◆ Record set

-- ==== Sys2Proof/Laws/Leaves.lean ====
section
/-! SUPPORT. A host write leaves, said once: what it hands over, and which bytes of memory its leaving changes. -/

namespace Sys2Proof.Machine

theorem checkIn_base (r : Nat) (s : State) : (checkIn r s).base = s.base := by
  unfold checkIn; dsimp only; simp

theorem checkoutMessages_base (r : Nat) (s : State) : (checkoutMessages r s).base = s.base := by
  unfold checkoutMessages
  rw [checkoutChannels_base, setList_base]
  exact foldl_keeps State.base _ (fun t i => releaseMessage_base i .silent t) _ s

theorem checkOut_base (r : Nat) (s : State) : (checkOut r s).base = s.base := by
  unfold checkOut checkoutFolios
  rw [clearDesk_base, workOutBarred_base, closeFolio_base, checkoutMessages_base]

theorem statusChange_base (r : Nat) (old new : Shadow) (s : State) : (statusChange r old new s).base = s.base := by
  unfold statusChange
  split
  · exact checkIn_base r s
  · split
    · exact checkOut_base r s
    · rfl

theorem limitChange_base (r : Nat) (old new : Shadow) (s : State) : (limitChange r old new s).base = s.base := by
  unfold limitChange
  split
  · rfl
  · exact workOutBarred_base ..

theorem lampChange_base (r : Nat) (old new : Shadow) (s : State) : (lampChange r old new s).base = s.base := by
  unfold lampChange
  split
  · rfl
  · rw [markLamp_base, recomputeLamp_base]

theorem handChanges_base (r : Nat) (old new : Shadow) (s : State) : (handChanges r old new s).base = s.base := by
  unfold handChanges
  rw [lampChange_base, limitChange_base, statusChange_base]

theorem slotWritten_outer (i : Nat) (v : Byte) (s : State) : (slotWritten i v s).outer = s.outer := by
  unfold slotWritten ringError notify
  split
  · split <;> rfl
  · split <;> rfl

/-- No observation changes what is outside the part's own state (R157). -/
theorem observed_outer (o : Observation) (s : State) : (observed o s).outer = s.outer := by
  cases o with
  | activation v =>
    show (activationWritten v s).outer = _
    unfold activationWritten
    dsimp only
    (repeat' split) <;> rfl
  | room r es =>
    show (roomWritten r es s).outer = _
    unfold roomWritten
    dsimp only
    split
    · rfl
    · split
      · exact (State.outer_of_base (handChanges_base ..)).trans rfl
      · rfl
  | trunk k es =>
    show (trunkEntryWritten k es s).outer = _
    unfold trunkEntryWritten
    dsimp only
    split
    · rfl
    · split
      · exact (State.outer_of_base (trunkWritten_base ..)).trans rfl
      · rfl
  | tariff i es =>
    show (tariffWritten i es s).outer = _
    unfold tariffWritten
    dsimp only
    split <;> rfl
  | slot i v => exact slotWritten_outer i v s
  | clearOverflow => rfl
  | consumer v =>
    show (consumerWritten v s).outer = _
    unfold consumerWritten
    split <;> rfl

theorem observations_outer (obs : List Observation) (s : State) :
    (obs.foldl (fun t o => observed o t) s).outer = s.outer :=
  foldl_keeps State.outer _ (fun t o => observed_outer o t) obs s

theorem guardWrite_outer (g : List (Nat × Nat)) (n : Nat) (s : State) : (guardWrite g n s).outer = s.outer := by
  unfold guardWrite
  split
  · rfl
  · unfold notify
    split <;> rfl

/-- The bursts that a write leaves with are granted host bursts (R151). -/
theorem leaving_burst {s : State} {req : HostRequest} {w : HeadWork} (h : s.leaving = some (req, w)) :
    (w.phase = .ready ∧ s.leaveBurst = none ∧ s.atLeave = s) ∨
    ∃ d r, s.decision = some d ∧ s.granted = some r ∧ s.leaveBurst = some r ∧ r.write = true ∧ r.source = .hostPart ∧
      w.phase = .burst ∧ s.atLeave = carry r (settleGrant d s) := by
  unfold State.leaving at h
  split at h
  · next rq w' h1 h2 =>
    have hb (p : HeadPhase) : (s.host.head.any fun w => decide (w.phase = p)) = decide (w'.phase = p) := by
      rw [h2]; rfl
    split at h
    · cases h
    · split at h
      · next hc =>
        cases h
        refine .inl ⟨hc.1, ?_, ?_⟩
        · unfold State.leaveBurst; rw [hb, hc.1]; rfl
        · unfold State.atLeave; rw [hb, hc.1]; rfl
      · split at h
        · next hc =>
          cases h
          obtain ⟨hp, -, hg, -⟩ := hc
          obtain ⟨r, hr, hw⟩ : ∃ r, s.granted = some r ∧ (r.write && decide (r.source = .hostPart)) = true := by
            cases hr : s.granted with
            | none => rw [hr] at hg; cases hg
            | some r => rw [hr] at hg; exact ⟨r, rfl, hg⟩
          obtain ⟨d, hd⟩ : ∃ d, s.decision = some d := by
            unfold State.granted at hr
            cases hd : s.decision with
            | none => rw [hd] at hr; cases hr
            | some d => exact ⟨d, rfl⟩
          simp only [Bool.and_eq_true, decide_eq_true_eq] at hw
          refine .inr ⟨d, r, hd, hr, ?_, hw.1, hw.2, hp, ?_⟩
          · unfold State.leaveBurst; rw [hb, hp]; exact hr
          · unfold State.atLeave; rw [hb, hp, hd, hr]; rfl
        · cases h
  · cases h

/-- Leaving changes memory in the burst it leaves with, and nowhere else (R151, R165). -/
theorem atLeave_memory {s t : State} {req : HostRequest} {w : HeadWork} (h : s.leaving = some (req, w))
    (ht : t.mem = s.atLeave.mem) : leavesMemory s t := by
  intro a ha
  rw [ht]
  rcases leaving_burst h with ⟨-, -, e⟩ | ⟨d, r, -, -, hb, hw, hs, -, e⟩
  · rw [e]
  · rw [e]
    unfold carry
    rw [hw]
    have hl : (settleGrant d s).grantLanes r = r.lanes := by unfold State.grantLanes; rw [hs]
    simp only [if_true, hl]
    exact readByte_writeLanes_outside _ _ _ _ fun k hk => ha r hb k hk

/-- The state of a leaving write but for memory and the arbiter (R151). -/
theorem atLeave_rest {s : State} {req : HostRequest} {w : HeadWork} (h : s.leaving = some (req, w)) :
    ∃ m a, s.atLeave = { s with mem := m, arbiter := a } := by
  rcases leaving_burst h with ⟨-, -, e⟩ | ⟨d, r, -, -, -, hw, -, -, e⟩
  · exact ⟨s.mem, s.arbiter, by rw [e]⟩
  · refine ⟨s.atLeave.mem, s.atLeave.arbiter, ?_⟩
    rw [e]
    unfold carry settleGrant
    rw [hw]
    rfl

/-- All that the leaving of a write does (R151, R157). -/
theorem leaveNow_eq {s : State} {req : HostRequest} {w : HeadWork} (h : s.leaving = some (req, w)) :
    leaveNow s = (s.atLeave.observations w.mode req).foldl (fun t o => observed o t)
      (guardWrite (s.atLeave.guardedBytes w.mode req) (s.atLeave.maskedCount w.mode req) s.leftHost) := by
  unfold leaveNow
  rw [h]
  rfl

theorem leaveNow_mem {s : State} {req : HostRequest} {w : HeadWork} (h : s.leaving = some (req, w)) :
    (leaveNow s).mem = s.atLeave.mem := by
  rw [leaveNow_eq h]
  have := observations_outer (s.atLeave.observations w.mode req)
    (guardWrite (s.atLeave.guardedBytes w.mode req) (s.atLeave.maskedCount w.mode req) s.leftHost)
  rw [guardWrite_outer] at this
  exact congrArg (fun x => x.2.2.2.1) this

/-- A row of the table that is the leaving of a write with a behaviour: the whole of what it answers (R151, R157). -/
theorem writeLeaves_of {c : Instr} {m : WriteMark} {s u : State} {req : HostRequest} {w : HeadWork} (ho : s.out = {})
    (hc : exec c s = stepIf (s.leavesWith m) leaveNow s) (h : s.leaving = some (req, w))
    (hm : m ∈ writeMarks s.atLeave w.mode req) (hu : leaveNow s = u) : WriteLeaves c s u := by
  have hl : s.leavesWith m = true := by
    unfold State.leavesWith State.leavingMarks
    rw [h]
    simpa using hm
  have he := taken_endsAs' ho hu
  refine ⟨_, hc.trans (stepIf_of _ _ hl), he, atLeave_memory h ?_⟩
  rw [he.mem, ← hu, leaveNow_mem h]

/-- The same for a write that carries one observation, with nothing guarded. -/
theorem writeLeaves_one {c : Instr} {m : WriteMark} {s : State} {o : Observation} (ho : s.out = {})
    (hc : exec c s = stepIf (s.leavesWith m) leaveNow s) (h : s.leavesCarrying [o])
    (hm : m ∈ observationMarks s.atLeave o) : WriteLeaves c s (observed o s.leftHost) := by
  obtain ⟨req, w, hl, h1, h2⟩ := h
  refine writeLeaves_of ho hc hl ?_ ?_
  · unfold writeMarks
    rw [h1, h2]
    simpa using hm
  · rw [leaveNow_eq hl, h1, h2]
    rfl

end Sys2Proof.Machine
end

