-- ==== Sys2Proof/Laws/KeepRingCore.lean ====
section
/-! SUPPORT. Which operations leave the order ring as it was, but for the orders in flight. -/

namespace Sys2Proof.Machine

/-- The order ring without its orders in flight. -/
def Ring.core (r : Ring) : Ring := { r with inFlight := [] }
def State.ringCore (s : State) : Ring := s.ring.core

@[simp] theorem ring_core (s : State) : s.ring.core = s.ringCore := rfl
@[simp] theorem Ring.core_inFlight (g : Ring) (l : List InFlight) : Ring.core { g with inFlight := l } = g.core := rfl

@[simp] theorem ringCore_mk (p : List Instr) (st : BitVec 3) (m : Table Byte) (ti : TimeBase) (fr : BitVec 32)
    (c : Control) (h : HostPath) (a : Arbiter) (v : Voice) (sto : Store) (r : Ring) (n : Notices) (ra : Rating)
    (l : LampEngine) (o : Outbox) (ch : Nat) :
    State.ringCore ⟨p, st, m, ti, fr, c, h, a, v, sto, r, n, ra, l, o, ch⟩ = r.core := rfl

@[simp] theorem State.setChannel_ringCore (s : State) (c : Nat) (v : Channel) :
    (State.setChannel s c v).ringCore = s.ringCore := rfl

@[simp] theorem State.setMessage_ringCore (s : State) (i : Nat) (v : Message) :
    (State.setMessage s i v).ringCore = s.ringCore := rfl

@[simp] theorem State.setMailbox_ringCore (s : State) (r : Nat) (v : Mailbox) :
    (State.setMailbox s r v).ringCore = s.ringCore := rfl

@[simp] theorem State.setTrunk_ringCore (s : State) (t : Nat) (v : Trunk) :
    (State.setTrunk s t v).ringCore = s.ringCore := rfl

@[simp] theorem State.setFolios_ringCore (s : State) (r : Nat) (v : RoomFolios) :
    (State.setFolios s r v).ringCore = s.ringCore := rfl

@[simp] theorem State.setLamp_ringCore (s : State) (r : Nat) (v : Lamp) :
    (State.setLamp s r v).ringCore = s.ringCore := rfl

@[simp] theorem State.setCard_ringCore (s : State) (k : Nat) (v : Card) :
    (State.setCard s k v).ringCore = s.ringCore := rfl

@[simp] theorem raise_ringCore (r : Request) (s : State) :
    (raise r s).ringCore = s.ringCore := rfl

@[simp] theorem raiseAll_ringCore (rs : List Request) (s : State) :
    (raiseAll rs s).ringCore = s.ringCore := rfl

@[simp] theorem notify_ringCore (who : Requester) (k : NoticeKind) (room detail1 detail2 : Nat) (s : State) :
    (notify who k room detail1 detail2 s).ringCore = s.ringCore := by
  unfold State.ringCore
  rw [notify_ring]

@[simp] theorem markMail_ringCore (r : Nat) (s : State) :
    (markMail r s).ringCore = s.ringCore := rfl

@[simp] theorem markFolio_ringCore (r : Nat) (s : State) :
    (markFolio r s).ringCore = s.ringCore := rfl
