@[simp] theorem raiseFolioWrite_raised {x : Request} (s : State) (h : Raised x s) :
    Raised x (raiseFolioWrite s) := by
  unfold raiseFolioWrite
  dsimp only
  (repeat' split) <;> simp (maxDischargeDepth := 20) [h]

@[simp] theorem queueFolioWrite_raised {x : Request} (w : FolioWrite) (s : State) (h : Raised x s) :
    Raised x (queueFolioWrite w s) := by simp [queueFolioWrite, h]

@[simp] theorem appendCharge_raised {x : Request} (r : Nat) (p : Place) (f : Folio) (c : Charge) (order : Option Nat) (s : State) (h : Raised x s) :
    Raised x (appendCharge r p f c order s).2 := by
  unfold appendCharge
  dsimp only
  (repeat' split) <;> simp (maxDischargeDepth := 20) [h]

@[simp] theorem unbilled_raised {x : Request} (c : Charge) (s : State) (h : Raised x s) :
    Raised x (unbilled c s) := by simp [unbilled, h]

@[simp] theorem lateCharge_raised {x : Request} (f : Folio) (c : Charge) (s : State) (h : Raised x s) :
    Raised x (lateCharge f c s) := by
  unfold lateCharge
  dsimp only
  (repeat' split) <;> simp (maxDischargeDepth := 20) [h]

@[simp] theorem handOver_raised {x : Request} (c : Charge) (s : State) (h : Raised x s) : Raised x (handOver c s) := by
  have hu := unbilled_raised c s h
  unfold handOver
  split
  · split
    · split
      · exact appendCharge_raised _ _ _ _ _ _ h
      · split
        · split
          · exact lateCharge_raised _ _ _ h
          · exact hu
        · exact hu
    · split
      · split
        · exact lateCharge_raised _ _ _ h
        · exact hu
      · exact hu
  · exact hu

@[simp] theorem openFolio_raised {x : Request} (r : Nat) (s : State) (h : Raised x s) :
    Raised x (openFolio r s) := h

@[simp] theorem returnRecords_raised {x : Request} (f : Folio) (s : State) (h : Raised x s) :
    Raised x (returnRecords f s) := h

@[simp] theorem discardClosed_raised {x : Request} (r : Nat) (s : State) (h : Raised x s) :
    Raised x (discardClosed r s) := by
  unfold discardClosed
  dsimp only
  (repeat' split) <;> simp (maxDischargeDepth := 20) [h]

@[simp] theorem closeFolio_raised {x : Request} (r : Nat) (s : State) (h : Raised x s) :
    Raised x (closeFolio r s) := by
  unfold closeFolio
  dsimp only
  (repeat' split) <;> simp (maxDischargeDepth := 20) [h]

@[simp] theorem trunkSequence_raised {x : Request} (t anomaly : Nat) (written : Byte) (s : State) (h : Raised x s) :
    Raised x (trunkSequence t anomaly written s) := by simp [trunkSequence, h]

@[simp] theorem seizeTrunk_raised {x : Request} (t : Nat) (s : State) (h : Raised x s) :
    Raised x (seizeTrunk t s) := h

@[simp] theorem captureCall_raised {x : Request} (t : Nat) (s : State) (h : Raised x s) :
    Raised x (captureCall t s) := h

@[simp] theorem countAnswer_raised {x : Request} (t : Nat) (s : State) (h : Raised x s) :
    Raised x (countAnswer t s) := by
  unfold countAnswer
  split <;> simp [h]

@[simp] theorem missedSeize_raised {x : Request} (t : Nat) (s : State) (h : Raised x s) :
    Raised x (missedSeize t s) := by
  unfold missedSeize
  dsimp only
  (repeat' split) <;> simp (maxDischargeDepth := 20) [h]

@[simp] theorem idleTrunk_raised {x : Request} (t : Nat) (s : State) (h : Raised x s) :
    Raised x (idleTrunk t s) := h

@[simp] theorem unansweredClear_raised {x : Request} (t : Nat) (s : State) (h : Raised x s) :
    Raised x (unansweredClear t s) := by
  unfold unansweredClear
  dsimp only
  (repeat' split) <;> simp (maxDischargeDepth := 20) [h]

@[simp] theorem noticeUnrated_raised {x : Request} (c : Charge) (s : State) (h : Raised x s) :
    Raised x (noticeUnrated c s) := by simp [noticeUnrated, h]

@[simp] theorem rateCall_raised {x : Request} (t : Nat) (implicit : Bool) (s : State) (h : Raised x s) :
    Raised x (rateCall t implicit s) := by
  unfold rateCall
  dsimp only
  (repeat' split) <;> simp (maxDischargeDepth := 20) [h]

@[simp] theorem answeredClear_raised {x : Request} (t : Nat) (implicit : Bool) (s : State) (h : Raised x s) :
    Raised x (answeredClear t implicit s) := by
  unfold answeredClear
  dsimp only
  (repeat' split) <;> simp (maxDischargeDepth := 20) [h]

@[simp] theorem stepTrunk_raised {x : Request} (t : Nat) (w : WrittenState) (s : State) (h : Raised x s) :
    Raised x (stepTrunk t w s) := by
  unfold stepTrunk
  split <;> simp [h]

@[simp] theorem trunkWritten_raised {x : Request} (t : Nat) (old new : Byte) (s : State) (h : Raised x s) :
    Raised x (trunkWritten t old new s) := by
  unfold trunkWritten
  dsimp only
  (repeat' split) <;> simp (maxDischargeDepth := 20) [h]

@[simp] theorem settleTrunk_raised {x : Request} (t : Nat) (s : State) (h : Raised x s) :
    Raised x (settleTrunk t s) := by
  unfold settleTrunk
  dsimp only
  (repeat' split) <;> simp (maxDischargeDepth := 20) [h]

@[simp] theorem sendFrame_raised {x : Request} (k : Nat) (f : BitVec 32) (changed : List Nat) (s : State) (h : Raised x s) :
    Raised x (sendFrame k f changed s) := h

@[simp] theorem startSweep_raised {x : Request} (s : State) (h : Raised x s) :
    Raised x (startSweep s) := by
  unfold startSweep
  split <;> simp [h]

@[simp] theorem writeLinkHeader_raised {x : Request} (s : State) (h : Raised x s) :
    Raised x (writeLinkHeader s) := by simp [writeLinkHeader, h]

@[simp] theorem writeLinkEntry_raised {x : Request} (k : Nat) (s : State) (h : Raised x s) :
    Raised x (writeLinkEntry k s) := by simp [writeLinkEntry, h]

@[simp] theorem clearMismatches_raised {x : Request} (k : Nat) (s : State) (h : Raised x s) : Raised x (clearMismatches k s) :=
  foldl_raised _ (fun t _ ht => State.setLamp_raised t _ _ ht) _ s h

@[simp] theorem badReturn_raised {x : Request} (k : Nat) (r : BadReason) (s : State) (h : Raised x s) :
    Raised x (badReturn k r s) := by
  unfold badReturn
  dsimp only
  (repeat' split) <;> simp (maxDischargeDepth := 20) [h]

@[simp] theorem latchFault_raised {x : Request} (r : Nat) (kind : Latch) (f : BitVec 32) (s : State) (h : Raised x s) :
    Raised x (latchFault r kind f s) := by
  unfold latchFault
  dsimp only
  (repeat' split) <;> simp (maxDischargeDepth := 20) [h]

@[simp] theorem evaluateLamp_raised {x : Request} (r : Nat) (on sensed : Bool) (f : BitVec 32) (s : State) (h : Raised x s) :
    Raised x (evaluateLamp r on sensed f s) := by
  unfold evaluateLamp
  dsimp only
  (repeat' split) <;> simp (maxDischargeDepth := 20) [h]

◆ Work request
Look above for the line with "(raise r s).ringCore = s.ringCore := rfl" and the line with "Raised x (queueFolioWrite", and reproduce exactly those two lines plus every line between, nothing more.

◆ Finished exercise
    (raise r s).ringCore = s.ringCore := rfl

@[simp] theorem raiseAll_ringCore (rs : List Request) (s : State) :
    (raiseAll rs s).ringCore = s.ringCore := rfl

@[simp] theorem notify_ringCore (who : Requester) (k : NoticeKind) (room detail1 detail2 : Nat) (s : State) :
    (notify who k room detail1 detail2 s).ringCore = s.ringCore := by
  unfold State.ringCore
  rw [notify_ring]

@[simp] theorem markMail_ringCore (r : Nat) (s : State) :
    (markMail r s).ringCore = s.ringCore := rfl

@[simp] theorem markFolio_ringCore (r : Nat) (s : State) :
    (markFolio r s).ringCore = s.ringCore := rfl
@[simp] theorem raiseFolioWrite_raised {x : Request} (s : State) (h : Raised x s) :
    Raised x (raiseFolioWrite s) := by
  unfold raiseFolioWrite
  dsimp only
  (repeat' split) <;> simp (maxDischargeDepth := 20) [h]

@[simp] theorem queueFolioWrite_raised {x : Request} (w : FolioWrite) (s : State) (h : Raised x s) :
    Raised x (queueFolioWrite w s) := by simp [queueFolioWrite, h]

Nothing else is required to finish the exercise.